* [What to work on] Examine each line of the data. Copy those that contain the string "caller".

(Entries taken from a collection)
%%

-- ==== Sys2Proof/Config.lean ====
section
/-! DEFINITION. What one implementation fixes (00_scope.md R7, R8): the types of the parameters, the constants a build of the
block supplies, and the free values: constants with no body that stand for what the spec leaves open (a draw, R12). -/

namespace Sys2Proof

/-- The four transports (R8, 42_write_protocol.md R219). -/
inductive Transport where
  | direct | coop | offload | spiRelay
  deriving DecidableEq, Repr, Inhabited

/-- CTL_MAP (30_encoding.md R135): the bit of each signal in the 4-bit offload control word. -/
structure CtlMap where
  cs0 : Nat
  cs1 : Nat
  rs : Nat
  rw : Nat
  deriving DecidableEq, Repr, Inhabited

/-- VPORT_MAP (30_encoding.md R137): the bit of each signal in the 16-bit virtual port; `d` lists D0 to D7, `cs` lists
CS0, CS1, ... -/
structure VportMap where
  d : List Nat
  e : Nat
  rw : Nat
  rs : Nat
  cs : List Nat
  deriving DecidableEq, Repr, Inhabited

/-- SEQ_ENABLED (92_eei_decisions.md D5) as plain data: the spec's default, the SEQOP bit clear, or any other test of the
IOCON byte as its truth table (log 20). -/
inductive SeqTest where
  | seqopClear
  | table (t : BitVec 256)
  deriving DecidableEq, Repr, Inhabited

/-- OFFLOAD_ORDER (44_fifo_offload.md R265). -/
inductive OffloadOrder where
  | independent | merged
  deriving DecidableEq, Repr, Inhabited

/-- VPORT_STROBE (45_spi_relay.md R282). -/
inductive VportStrobe where
  | threeWrite | twoWrite
  deriving DecidableEq, Repr, Inhabited

/-- EXP_BUS (92_eei_decisions.md D45): no rule reads it. -/
inductive ExpBus where
  | spi | i2c
  deriving DecidableEq, Repr, Inhabited

/-- INT_EDGE (92_eei_decisions.md D22): no rule reads it, an EXP_EDGE event is an edge that counts. -/
inductive IntEdge where
  | rising | falling
  deriving DecidableEq, Repr, Inhabited

/-- The parameters of R8 an expander instance is built with (46_expander_ops.md R300): EXP_ADDR, EXP_BUS, SEQ_ENABLED,
IRQ_QUEUE_DEPTH, INT_EDGE. The address is an Int, so that any one outside [0, 8) can be given and raise BadArgument. -/
structure ExpParams where
  addr : Int
  bus : ExpBus
  seqTest : SeqTest
  irqQueueDepth : Nat
  intEdge : IntEdge
  deriving DecidableEq, Repr, Inhabited

/-- The parameters of R8 the facade and its transport are built with, other than the geometry and the transport. -/
structure Params where
  csActive : Bool
  pinMap : List Nat
  ctlMap : CtlMap
  offloadOrder : OffloadOrder
  offloadFifoDepth : Nat
  offloadRate : Nat
  offloadStrobeCycles : Nat
  vportMap : VportMap
  vportStrobe : VportStrobe
  tE : Nat
  deriving DecidableEq, Repr, Inhabited

/-- The configuration state of 10_state.md R22: the constructors' arguments, those of the facade and those of each expander
instance (log 10). -/
structure Cfg where
  width : Nat
  height : Nat
  transport : Transport
  params : Params
  gpio : ExpParams
  relay : ExpParams
  deriving DecidableEq, Repr, Inhabited

/-- The expander instances the model holds (log 10): the caller's, and the one a relay transport owns (45_spi_relay.md
R280). -/
inductive ExpId where
  | gpio | relay
  deriving DecidableEq, Repr, Inhabited

/-- What an OTHER agent may do while HOST is suspended at a yield: nothing the block sees, a write of the caller's
framebuffer (70_reset_and_hazards.md R407), or driving the block's lines or bus, which R367 refuses. -/
inductive OtherAct where
  | idle
  | fbWrite (off : Nat) (b : Byte)
  | driveBus
  deriving DecidableEq, Repr, Inhabited

/-- One scheduled move of one agent (10_state.md R20): HOST, for at most `q` primitive steps or with no bound; the offload
consumers; EXP_ENV raising an edge; HOST starting a dispatch (47_expander_interrupts.md R343); OTHER; an LCD chip's own
reset (R395); the reset of an instance's expander chip (R396), or of the chip at a device address that no instance uses. -/
inductive Move where
  | host (q : Option Nat)
  | offCtl
  | offData
  | edge (x : ExpId)
  | dispatch (x : ExpId) (q : Option Nat)
  | other (a : OtherAct)
  | lcdReset (c : Nat)
  | expReset (x : ExpId)
  | idleReset (addr : Nat)
  deriving DecidableEq, Repr, Inhabited

namespace Config

/-! The OPEN parameters of R8 with no default (log 7). -/

opaque csActive : Bool
opaque pinMap : List Nat
opaque expBus : ExpBus
opaque intEdge : IntEdge
/-- OFFLOAD_FIFO_DEPTH is at least 1 (92_eei_decisions.md D33): one more than this constant. -/
opaque offloadFifoDepthLessOne : Nat
opaque offloadRate : Nat
opaque offloadStrobeCycles : Nat
opaque tE : Nat

/-! The free values (R12 `draw()`), each applied to the counter `State.draws` (log 4). -/

/-- The byte a status read samples (10_state.md R46, U7). -/
opaque freeStatus : Nat → Byte
/-- The byte a GPIO read returns (R51, U8). -/
opaque freePins : Nat → Byte
/-- What ctl_lines hold before the first control word drains (44_fifo_offload.md R263, U11). -/
opaque freeCtl : Nat → Nibble
/-- Old or new: a chip register after a failed frame (U16), a framebuffer byte written during a frame (U15). -/
opaque freeCoin : Nat → Bool
/-- What display RAM holds before anything is written to it (U20): the byte at an address, as drawn at a counter value. -/
opaque freeDram : Nat → Nat → Byte
/-- Which agent moves next (R19, R413). -/
opaque freeMove : Nat → Move
/-- An LCD chip's page register after its own reset (U20). -/
opaque freeLcdPage : Nat → BitVec 3
/-- An LCD chip's column pointer after its own reset (U20). -/
opaque freeLcdColumn : Nat → BitVec 6
/-- An LCD chip's display-on flag after its own reset (U20). -/
opaque freeLcdOn : Nat → Bool
/-- An LCD chip's start line after its own reset (U20). -/
opaque freeLcdLine : Nat → BitVec 6

/-- The default CTL_MAP (R135). -/
def ctlMap : CtlMap := { cs0 := 0, cs1 := 1, rs := 2, rw := 3 }

/-- The default VPORT_MAP (R137): D0..D7 = 0..7, E = 8, RW = 9, RS = 10, CSc = 11 + c. -/
def vportMap : VportMap :=
  { d := [0, 1, 2, 3, 4, 5, 6, 7], e := 8, rw := 9, rs := 10, cs := [11, 12, 13, 14, 15] }

/-- The parameters of an expander instance at a device address: R8's defaults, the OPEN ones opaque (log 7). -/
def expParams (addr : Int) : ExpParams :=
  { addr := addr, bus := expBus, seqTest := .seqopClear, irqQueueDepth := 1, intEdge := intEdge }

/-- The parameters of the facade at reset: R8's defaults, the OPEN ones opaque (log 7). -/
def params : Params :=
  { csActive := csActive, pinMap := pinMap, ctlMap := ctlMap, offloadOrder := .independent,
    offloadFifoDepth := offloadFifoDepthLessOne + 1, offloadRate := offloadRate,
    offloadStrobeCycles := offloadStrobeCycles, vportMap := vportMap, vportStrobe := .threeWrite, tE := tE }

/-- The constructors' arguments at reset: the panel of the source's scenario S7, on DIRECT, and the two device addresses (DESIGN
CHOICE, log 6). -/
def cfg : Cfg :=
  { width := 128, height := 64, transport := .direct, params := params, gpio := expParams 0, relay := expParams 1 }

end Config

end Sys2Proof
end

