-- ==== Sys2Proof/Machine/LineWords.lean ====
section
/-! DEFINITION. The meanings of the offload and relay words (30_encoding.md R135 to R137), each on its carrier; the control words
are those of CTL_MAP, 0x1, 0x2, 0x5 and 0x6 under the default one. -/

namespace Sys2Proof.Machine

/-- CTL_CHIP0_CMD on ctl_lines (44_fifo_offload.md R262, log 11). -/
def execCtlChip0Cmd (s : State) : Out := .next (drainCtl (ctlWord s.cfg.params.ctlMap 0 false false) s)

/-- CTL_CHIP1_CMD (R262, log 11). -/
def execCtlChip1Cmd (s : State) : Out := .next (drainCtl (ctlWord s.cfg.params.ctlMap 1 false false) s)

/-- CTL_CHIP0_DATA (R262, log 11). -/
def execCtlChip0Data (s : State) : Out := .next (drainCtl (ctlWord s.cfg.params.ctlMap 0 true false) s)

/-- CTL_CHIP1_DATA (R262, log 11). -/
def execCtlChip1Data (s : State) : Out := .next (drainCtl (ctlWord s.cfg.params.ctlMap 1 true false) s)

/-- DATA_WORD (R263). -/
def execDataWord (b : Byte) (s : State) : Out := ofExcept (drainData b s)

/-- VPORT_WRITE: `VPortWrite(v)` (45_spi_relay.md R283). `op` stays as it is meanwhile (DESIGN CHOICE, log 41). -/
def execVportWrite (v : Half) (s : State) : Out := run (vportSteps (.lit v)) s

end Sys2Proof.Machine
end

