/-- R210, R212, R213, R215 on DIRECT and COOP with every status ready: `print_buffer` emits exactly the writes of the sweep, page
by page and chip by chip, 66 to a block, each after its status cycle. -/
def Obligations.PrintBufferSweeps : Prop :=
  ∀ (s : State) (buffer : List Byte), geometryOk s.cfg.width s.cfg.height s.cfg.transport s.cfg.params = true →
    s.cfg.transport.bitBang = true → s.disp ≠ .atYield → s.inited = true →
    s.slice = none → buffer.length = s.cfg.buflen → s.pollsReady (66 * s.cfg.pages * s.cfg.chips) →
    ∃ t, exec (.printBuffer buffer) s = .next t
      ∧ t.trace = s.trace ++ bitBangEvents (sweepWrites s.cfg buffer) s.env.status
      ∧ (sweepWrites s.cfg buffer).length = 66 * s.cfg.pages * s.cfg.chips
      ∧ t.ret = .unit ∧ t.op = s.opAfter ∧ t.work = s.work ∧ t.st = .idle

/-- R215 with R164: after `print_buffer` has returned on DIRECT, on COOP or on SPI_RELAY, every chip's display RAM holds the bytes
of the framebuffer, where a page that a later one of the sweep aliases holds the later one's. The SPI_RELAY half rests on the chip
accepting every byte, which R189 and R408 mark ASSUMED (log 36). -/
def Obligations.PrintBufferShows : Prop :=
  ∀ (s : State) (buffer : List Byte),
    ((s.cfg.transport.bitBang = true ∧ s.slice = none ∧ s.pollsReady (66 * s.cfg.pages * s.cfg.chips)) ∨ s.relayReady) →
    geometryOk s.cfg.width s.cfg.height s.cfg.transport s.cfg.params = true → s.cfg.params.ok = true →
    s.disp ≠ .atYield → s.inited = true → buffer.length = s.cfg.buflen → s.lcd.length = s.cfg.chips →
    (∀ x, Mem.wf devDefault (s.exp x).dev) → Mem.wf dramDefault s.dram →
    ∃ t, exec (.printBuffer buffer) s = .next t ∧ t.err = s.err ∧ t.op = s.opAfter ∧ t.ret = .unit
      ∧ (s.cfg.transport = .spiRelay → t.trace = s.trace ++ s.relayWriteEvents (sweepWrites s.cfg buffer))
      ∧ ∀ page chip column, page < s.cfg.pages → s.cfg.pages ≤ page + 8 → chip < s.cfg.chips → column < 64 →
        buffer[column + 64 * chip + page * s.cfg.width]? = some (t.dramRead chip (page % 8) column)

/-- R261, R270, R271 on OFFLOAD, where the queues have room: `print_buffer` queues, block by block, the control word of the command
group before its two bytes and that of the data group before its 64, and counts them. -/
def Obligations.PrintBufferQueues : Prop :=
  ∀ (s : State) (buffer : List Byte), s.cfg.transport = .offload → s.disp ≠ .atYield → s.inited = true → s.slice = none →
    buffer.length = s.cfg.buflen →
    s.ctlQ.length + 2 * s.cfg.pages * s.cfg.chips ≤ s.cfg.params.offloadFifoDepth →
    s.dataQ.length + 66 * s.cfg.pages * s.cfg.chips ≤ s.cfg.params.offloadFifoDepth →
    let evs := offloadSweepEvents s.cfg buffer
    ∃ t, exec (.printBuffer buffer) s = .next t ∧ t.trace = s.trace ++ evs
      ∧ t.ctlQ.map (·.2) = s.ctlQ.map (·.2) ++ ctlWords evs ∧ t.dataQ.map (·.2) = s.dataQ.map (·.2) ++ dataWords evs
      ∧ (ctlWords evs).length = 2 * s.cfg.pages * s.cfg.chips
      ∧ (dataWords evs).length = 66 * s.cfg.pages * s.cfg.chips
      ∧ SameTarget s t ∧ t.ret = .unit ∧ t.op = s.opAfter

/-- R217, R218, R232 on DIRECT and COOP with every status ready: the bytes go out in list order, each after its status, to the
chip named, and act on it as their words do. -/
def Obligations.GroupsOnBitBang : Prop :=
  ∀ (s : State) (c : Nat) (bs : List Byte), s.cfg.transport.bitBang = true → s.disp ≠ .atYield → s.inited = true →
    s.slice = none → c < s.cfg.chips → s.pollsReady bs.length →
    let result := fun (i : Instr) (rs : Bool) =>
      let ws := bs.map fun b => (c, rs, b)
      ∃ t, exec i s = .next t ∧ t.trace = s.trace ++ bitBangEvents ws s.env.status ∧ t.selChip = some c
        ∧ t.lcd = (actAll ws s).lcd ∧ t.dram = (actAll ws s).dram ∧ t.ret = .unit ∧ t.op = s.opAfter
    ((∀ b ∈ bs, ∃ cmd, lcdDecode false false b = .ok cmd) → result (.cmdGroup c bs) false)
      ∧ result (.dataGroup c bs) true

/-- R217, R218, R282 on SPI_RELAY: the bytes go out in list order, each by `relay_byte`, to the chip named, and act on it as their
words do. -/
def Obligations.GroupsOnRelay : Prop :=
  ∀ (s : State) (c : Nat) (bs : List Byte), s.relayReady →
    geometryOk s.cfg.width s.cfg.height s.cfg.transport s.cfg.params = true → s.cfg.params.ok = true →
    Mem.wf devDefault s.relay.dev → s.disp ≠ .atYield → s.inited = true → c < s.cfg.chips →
    let result := fun (i : Instr) (rs : Bool) =>
      let ws := bs.map fun b => (c, rs, b)
      ∃ t, exec i s = .next t ∧ t.trace = s.trace ++ s.relayWriteEvents ws ∧ t.selChip = some c
        ∧ t.lcd = (actAll ws s).lcd ∧ t.dram = (actAll ws s).dram ∧ t.ret = .unit ∧ t.op = s.opAfter
    ((∀ b ∈ bs, ∃ cmd, lcdDecode false false b = .ok cmd) → result (.cmdGroup c bs) false)
      ∧ result (.dataGroup c bs) true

%%

* [Output]
/-- The expander instances the model holds (log 10): the caller's, and the one a relay transport owns (45_spi_relay.md
/-- What an OTHER agent may do while HOST is suspended at a yield: nothing the block sees, a write of the caller's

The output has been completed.